> TASK STATEMENT
Look below for the line holding "of the memory. -/" and the line holding "def spriteMachine (x". Transcribe exactly those lines and all lines between them, nothing more.

> DATA IN THIS EXERCISE
-- ==== Sys2Proof/Tests/Slice0.lean ====
section
/-! SUPPORT. Tests. Expected results come from the spec: the words from the encodings of R76, the step results from
the vectors of 95_test_vectors.md (named in each comment) or by hand from the rule cited. -/

namespace Sys2Proof.Tests

open Sys2Proof.Machine

/-! ## WellFormed: what each check refuses -/

/-- R233: 3585 bytes at 0x200 end beyond the memory. -/
theorem test_rom_of_3585_bytes_refused : romFits (List.replicate 3585 0) = false := by
  unfold romFits loadFits
  rw [List.length_replicate]
  decide

/-- R232: 3584 bytes fit. -/
theorem test_rom_of_3584_bytes_fits : romFits (List.replicate 3584 0) = true := by
  unfold romFits loadFits
  rw [List.length_replicate]
  decide

/-- R233: one byte at 4096 does not fit. -/
theorem test_load_beyond_end_refused : loadFits 4096 [0x12] = false := by decide

/-- R233: a font of 4097 bytes does not fit. -/
theorem test_font_of_4097_bytes_refused : fontFits (List.replicate 4097 0) = false := by
  unfold fontFits loadFits
  rw [List.length_replicate]
  decide

/-! ## Decode: words written out from R71 and R76 -/

theorem test_decode_control :
    [0x00E0, 0x00EE, 0x1234, 0x2300, 0xB300].map decode =
      [.ok .cls, .ok .ret, .ok (.jpAddr 0x234), .ok (.callAddr 0x300), .ok (.jpV0 0x300)] := by decide

theorem test_decode_skips :
    [0x3342, 0x4342, 0x5120, 0x9120, 0xE59E, 0xE5A1].map decode =
      [.ok (.seByte 3 0x42), .ok (.sneByte 3 0x42), .ok (.seReg 1 2), .ok (.sneReg 1 2), .ok (.skp 5),
       .ok (.sknp 5)] := by decide

theorem test_decode_loads_and_logic :
    [0x6A42, 0x7003, 0x8120, 0x8121, 0x8122, 0x8123, 0xC30F].map decode =
      [.ok (.ldByte 10 0x42), .ok (.addByte 0 3), .ok (.ldReg 1 2), .ok (.orReg 1 2), .ok (.andReg 1 2),
       .ok (.xorReg 1 2), .ok (.rnd 3 0x0F)] := by decide

theorem test_decode_flagged :
    [0x8124, 0x8125, 0x8126, 0x8127, 0x812E].map decode =
      [.ok (.addReg 1 2), .ok (.subReg 1 2), .ok (.shrReg 1 2), .ok (.subnReg 1 2), .ok (.shlReg 1 2)] := by decide

theorem test_decode_index_memory :
    [0xA300, 0xF21E, 0xF429, 0xFA33, 0xF155, 0xF265].map decode =
      [.ok (.ldI 0x300), .ok (.addI 2), .ok (.ldF 4), .ok (.ldB 10), .ok (.storeRegs 1), .ok (.loadRegs 2)] := by
  decide

theorem test_decode_display_timer_key :
    [0xD12F, 0xF307, 0xF20A, 0xF515, 0xF318].map decode =
      [.ok (.drw 1 2 15), .ok (.ldFromDT 3), .ok (.waitKey 2), .ok (.ldDT 5), .ok (.ldST 3)] := by decide

/-- R75: one word of each row of the table of unrecognized words (L2-CY-5 to L2-CY-11). -/
theorem test_decode_unrecognized :
    [0x0000, 0x00E1, 0x01E0, 0x5121, 0x8128, 0x800F, 0x9121, 0xE09F, 0xE1A2, 0xF000, 0xF0FF, 0xFFFF].all
      (fun op => decode op == .error (.unrecognized op)) = true := by decide

/-- R70: one byte is no instruction. -/
theorem test_decode_truncated : decodeBytes [0x12] = .error .truncated := by decide

/-- R70: the bytes after an instruction are left. -/
theorem test_decode_rest : decodeBytes [0x12, 0x34, 0x56] = .ok (.jpAddr 0x234, [0x56]) := by decide

theorem test_decodeTableWord : decodeTableWord 16 0xD125 = some (.drw 1 2 5) := by decide

theorem test_encode_words :
    [encode (.jpAddr 0x234), encode (.drw 1 2 5), encode (.shlReg 1 2), encode (.rnd 3 0x0F), encode (.loadRegs 2)] =
      [0x1234, 0xD125, 0x812E, 0xC30F, 0xF265] := by decide

/-! ## One step -/

/-- A machine at creation with some registers and I set. -/
def machineWith (regs : List (Reg × Byte)) (i : Word) : State :=
  regs.foldl (fun s p => s.writeV p.1 p.2) (State.reset.writeI i)

/-- What `f` sees after one step that runs the word `op`. -/
def after {α : Type} (s : State) (op : Nat) (f : State → α) : Option α :=
  match step (s.withFetchWord 16 op) with
  | .next t => some (f t)
  | _ => none

/-- Registers 1 and VF after one step. -/
def v1AndF (t : State) : Byte × Byte := (t.readV 1, t.readV regF)

/-- L2-CF-1. -/
theorem test_jp : after State.reset 0x1234 (·.pc) = some 0x234 := by decide

/-- L2-CF-6. -/
theorem test_call :
    after State.reset 0x2300 (fun t => (t.stackEntry 0, t.sp, t.pc)) = some (0x202, 1, 0x300) := by decide

/-- L2-CF-11. -/
theorem test_ret :
    after (State.reset.writeStack [0x202, 0x302] 2) 0x00EE (fun t => (t.sp, t.pc, t.stackEntry 0)) =
      some (1, 0x302, 0x202) := by decide

/-- L2-CF-10. -/
theorem test_ret_underflow :
    after State.reset 0x00EE (fun t => (t.status, t.pc)) = some (.halt .stackUnderflow, 0x202) := by decide

/-- L2-CF-8, for the operation with STACK_DEPTH = 12. -/
theorem test_push_overflow :
    ((State.reset.writeStack (List.replicate 12 0x202) 12).pushAndJump 12 0x202 0x200).status =
      .halt .stackOverflow := by decide

/-- L2-CF-14: no wrap at 12 bits. -/
theorem test_jpV0_no_wrap : after (machineWith [(0, 0xFF)] 0) 0xBFFF (·.pc) = some 0x10FE := by decide

/-- L2-CF-16: only V0 is added. -/
theorem test_jpV0_adds_V0 : after (machineWith [(0, 0x10), (15, 0x20)] 0) 0xB300 (·.pc) = some 0x310 := by decide

/-- L2-SK-1, L2-SK-2. -/
theorem test_seByte :
    (after (machineWith [(3, 0x42)] 0) 0x3342 (·.pc), after (machineWith [(3, 0x41)] 0) 0x3342 (·.pc)) =
      (some 0x204, some 0x202) := by decide

/-- L2-SK-4, L2-SK-5. -/
theorem test_sneByte :
    (after (machineWith [(3, 0x42)] 0) 0x4342 (·.pc), after (machineWith [(3, 0x00)] 0) 0x4342 (·.pc)) =
      (some 0x202, some 0x204) := by decide

/-- L2-SK-6, L2-SK-7. -/
theorem test_seReg :
    (after (machineWith [(1, 7), (2, 7)] 0) 0x5120 (·.pc), after (machineWith [(1, 7), (2, 8)] 0) 0x5120 (·.pc)) =
      (some 0x204, some 0x202) := by decide

/-- L2-SK-9, L2-SK-10. -/
theorem test_sneReg :
    (after (machineWith [(1, 7), (2, 8)] 0) 0x9120 (·.pc), after (machineWith [(1, 7)] 0) 0x9110 (·.pc)) =
      (some 0x204, some 0x202) := by decide

/-- The machine with V0 = `v` and a key on the input. -/
def keyMachine (v : Byte) (key : Option HexKey) : State :=
  (machineWith [(0, v)] 0).setPorts { now := 0, key := key, rand := 0xA7 }

/-- L2-SK-11, L2-SK-13, L2-SK-15: none is not key 0, and no key is ≥ 16. -/
theorem test_skp :
    (after (keyMachine 5 (some 5)) 0xE09E (·.pc), after (keyMachine 0 none) 0xE09E (·.pc),
     after (keyMachine 0x15 (some 5)) 0xE09E (·.pc)) = (some 0x204, some 0x202, some 0x202) := by decide

/-- L2-SK-16, L2-SK-17, L2-SK-18. -/
theorem test_sknp :
    (after (keyMachine 5 none) 0xE0A1 (·.pc), after (keyMachine 5 (some 5)) 0xE0A1 (·.pc),
     after (keyMachine 0x15 (some 5)) 0xE0A1 (·.pc)) = (some 0x204, some 0x202, some 0x204) := by decide

/-- L2-AL-1. -/
theorem test_ldByte : after State.reset 0x6A42 (·.readV 10) = some 0x42 := by decide

/-- L2-AL-4: wraps, no flag. -/
theorem test_addByte_wraps :
    after (machineWith [(0, 0xFF), (15, 0x55)] 0) 0x7001 (fun t => (t.readV 0, t.readV regF)) = some (0, 0x55) := by
  decide

/-- L2-AL-6. -/
theorem test_ldReg : after (machineWith [(2, 0x11)] 0) 0x8120 (·.readV 1) = some 0x11 := by decide

/-- L2-AL-7. -/
theorem test_orReg : after (machineWith [(1, 0x0F), (2, 0xF0), (15, 0x55)] 0) 0x8121 v1AndF = some (0xFF, 0x55) := by
  decide

/-- L2-AL-8. -/
theorem test_andReg : after (machineWith [(1, 0x3C), (2, 0x0F), (15, 0x55)] 0) 0x8122 v1AndF = some (0x0C, 0x55) := by
  decide

/-- L2-AL-9. -/
theorem test_xorReg : after (machineWith [(1, 0xFF), (2, 0x0F), (15, 0x55)] 0) 0x8123 v1AndF = some (0xF0, 0x55) := by
  decide

/-- L2-AL-12. -/
theorem test_addReg_carry : after (machineWith [(1, 0xFF), (2, 0x01)] 0) 0x8124 v1AndF = some (0, 1) := by decide

/-- L2-AL-16: X = F keeps the carry. -/
theorem test_addReg_F : after (machineWith [(15, 0x80)] 0) 0x8FF4 (·.readV regF) = some 1 := by decide

/-- L2-AL-18: VF is 1 on borrow. -/
theorem test_subReg_borrow : after (machineWith [(1, 5), (2, 6)] 0) 0x8125 v1AndF = some (0xFF, 1) := by decide

/-- L2-AL-19. -/
theorem test_subReg_plain : after (machineWith [(1, 6), (2, 5)] 0) 0x8125 v1AndF = some (1, 0) := by decide

/-- L2-AL-23: V[Y] is not read. -/
theorem test_shrReg : after (machineWith [(1, 0x80), (2, 0x03)] 0) 0x8126 v1AndF = some (0x40, 0) := by decide

/-- L2-AL-25: X = F keeps the bit shifted out. -/
theorem test_shrReg_F : after (machineWith [(15, 0x02)] 0) 0x8F06 (·.readV regF) = some 0 := by decide

/-- L2-AL-26. -/
theorem test_subnReg : after (machineWith [(1, 6), (2, 5)] 0) 0x8127 v1AndF = some (0xFF, 1) := by decide

/-- L2-AL-29. -/
theorem test_shlReg : after (machineWith [(1, 0x81)] 0) 0x810E v1AndF = some (2, 1) := by decide

/-- L2-AL-30: V[Y] is not read. -/
theorem test_shlReg_ignores_Y : after (machineWith [(1, 0x40), (2, 0xFF)] 0) 0x812E v1AndF = some (0x80, 0) := by
  decide

/-- L2-AL-32. -/
theorem test_rnd : after (keyMachine 0 none) 0xC30F (·.readV 3) = some 0x07 := by decide

/-- L2-IM-2. -/
theorem test_ldI : after State.reset 0xAFFF (·.i) = some 0x0FFF := by decide

/-- L2-IM-4. -/
theorem test_addI : after (machineWith [(0, 1)] 0x0FFF) 0xF01E (fun t => (t.i, t.readV regF)) = some (0x1000, 0) := by
  decide

/-- L2-IM-5, L2-IM-6: the operation under each value of I_OVERFLOW. -/
theorem test_addToI_above :
    ((machineWith [] 0xFFFF).addToI .wrap16 1).i = 0 ∧
    ((machineWith [] 0xFFFF).addToI .fault 1).status = .halt .indexOverflow ∧
    ((machineWith [] 0xFFFF).addToI .fault 1).i = 0xFFFF := by decide

/-- L2-IM-12: not masked. -/
theorem test_ldF : after (machineWith [(0, 0xFF)] 0) 0xF029 (·.i) = some 0x04FB := by decide

/-- L2-IM-18: the last three bytes of the memory. -/
theorem test_ldB_at_end :
    after (machineWith [(0, 0x7B)] 0xFFD) 0xF033 (fun t => t.mem.readList 0xFFD 3) = some [1, 2, 3] := by decide

/-- L2-IM-19. -/
theorem test_ldB_out_of_range :
    after (machineWith [(0, 0x7B)] 0xFFE) 0xF033 (fun t => (t.status, t.mem.read 0xFFE)) =
      some (.halt .memoryRange, 0) := by decide

/-- L2-IM-21. -/
theorem test_storeRegs :
    after (machineWith [(0, 0xAA), (1, 0xBB)] 0x400) 0xF055 (fun t => (t.mem.readList 0x400 2, t.i)) =
      some ([0xAA, 0], 0x400) := by decide

/-- L2-IM-24. -/
theorem test_storeRegs_out_of_range :
    after (machineWith [(0, 0x11), (1, 0x22)] 0xFFF) 0xF155 (fun t => (t.status, t.mem.read 0xFFF)) =
      some (.halt .memoryRange, 0) := by decide

/-- L2-IM-25. -/
theorem test_loadRegs :
    after ((machineWith [(3, 0x33)] 0x300).writeMem [(0x300, 1), (0x301, 5), (0x302, 6)]) 0xF265
      (fun t => (t.readV 0, t.readV 1, t.readV 2, t.readV 3, t.i)) = some (1, 5, 6, 0x33, 0x300) := by decide

/-- L2-IM-27. -/
theorem test_loadRegs_out_of_range :
    after (machineWith [(0, 0x11)] 0xFF8) 0xF865 (fun t => (t.status, t.readV 0)) =
      some (.halt .memoryRange, 0x11) := by decide

/-- L2-DS-1. -/
theorem test_cls :
    after (State.reset.writeDisp (State.reset.disp.setCell 31 63 true)) 0x00E0 (·.disp.cell 31 63) = some false := by
  decide

/-- The machine with one row of a sprite at 0x300 and the drawing coordinates in V0 and V1. -/
def spriteMachine (x y : Byte) (row : Byte) (d : Display) : State :=
  ((machineWith [(0, x), (1, y)] 0x300).writeMem [(0x300, row)]).writeDisp d

/-- L2-DS-12: collision at the right edge, bits 2 to 7 clipped. -/
theorem test_drw_clips :
    after (spriteMachine 62 0 0xFF (State.reset.disp.setCell 0 63 true)) 0xD011
      (fun t => (t.disp.cell 0 62, t.disp.cell 0 63, t.disp.cell 0 0, t.readV regF)) =
      some (true, false, false, 1) := by decide

/-- L2-DS-16: the range is checked although the second row would be clipped. -/
theorem test_drw_out_of_range :
    after (machineWith [(0, 0), (1, 31)] 0xFFF) 0xD012 (·.status) = some (.halt .memoryRange) := by decide

/-- L2-TM-6 with the operation of R212 at CLOCK_HZ = 600, then FX07: the tick comes first. -/
theorem test_timer_tick :
    let s := (State.reset.writeTimer 1 0).setPorts { now := 10, key := none, rand := 0 }
    (s.timerTick 600).dt = 0 ∧ (s.timerTick 600).dtLast = 10 ∧ (s.timerTick 601).dt = 1 := by decide

/-- Row 0 of a buffer, its first eight cells. -/
def firstEight (d : Display) : List Bool := (List.range 8).map (d.cell 0)

/-- R176, the source's own instance (L2-DS-2, L2-DS-3): on a cleared buffer the row 0xFF at (0, 0) lights 8 cells with
no collision, and drawn again it darkens them with one. -/
theorem test_source_instance_of_drawing_twice :
    let one := blit Display.clear 0 0 [0xFF]
    let two := blit one.disp 0 0 [0xFF]
    firstEight one.disp = List.replicate 8 true ∧ one.collided = false ∧
    firstEight two.disp = List.replicate 8 false ∧ two.collided = true := by decide

/-- R174, by hand (log entry 22): over 8 lit cells the first draw erases them, and the second turns 0 to 1, which
does not collide. -/
theorem test_drawing_twice_over_lit_cells :
    let lit := (blit Display.clear 0 0 [0xFF]).disp
    let one := blit lit 0 0 [0xFF]
    let two := blit one.disp 0 0 [0xFF]
    one.collided = true ∧ firstEight two.disp = List.replicate 8 true ∧ two.collided = false := by decide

> THE ANSWER
/-- L2-IM-18: the last three bytes of the memory. -/
theorem test_ldB_at_end :
    after (machineWith [(0, 0x7B)] 0xFFD) 0xF033 (fun t => t.mem.readList 0xFFD 3) = some [1, 2, 3] := by decide

/-- L2-IM-19. -/
theorem test_ldB_out_of_range :
    after (machineWith [(0, 0x7B)] 0xFFE) 0xF033 (fun t => (t.status, t.mem.read 0xFFE)) =
      some (.halt .memoryRange, 0) := by decide

/-- L2-IM-21. -/
theorem test_storeRegs :
    after (machineWith [(0, 0xAA), (1, 0xBB)] 0x400) 0xF055 (fun t => (t.mem.readList 0x400 2, t.i)) =
      some ([0xAA, 0], 0x400) := by decide

/-- L2-IM-24. -/
theorem test_storeRegs_out_of_range :
    after (machineWith [(0, 0x11), (1, 0x22)] 0xFFF) 0xF155 (fun t => (t.status, t.mem.read 0xFFF)) =
      some (.halt .memoryRange, 0) := by decide

/-- L2-IM-25. -/
theorem test_loadRegs :
    after ((machineWith [(3, 0x33)] 0x300).writeMem [(0x300, 1), (0x301, 5), (0x302, 6)]) 0xF265
      (fun t => (t.readV 0, t.readV 1, t.readV 2, t.readV 3, t.i)) = some (1, 5, 6, 0x33, 0x300) := by decide

/-- L2-IM-27. -/
theorem test_loadRegs_out_of_range :
    after (machineWith [(0, 0x11)] 0xFF8) 0xF865 (fun t => (t.status, t.readV 0)) =
      some (.halt .memoryRange, 0x11) := by decide

/-- L2-DS-1. -/
theorem test_cls :
    after (State.reset.writeDisp (State.reset.disp.setCell 31 63 true)) 0x00E0 (·.disp.cell 31 63) = some false := by
  decide

/-- The machine with one row of a sprite at 0x300 and the drawing coordinates in V0 and V1. -/
def spriteMachine (x y : Byte) (row : Byte) (d : Display) : State :=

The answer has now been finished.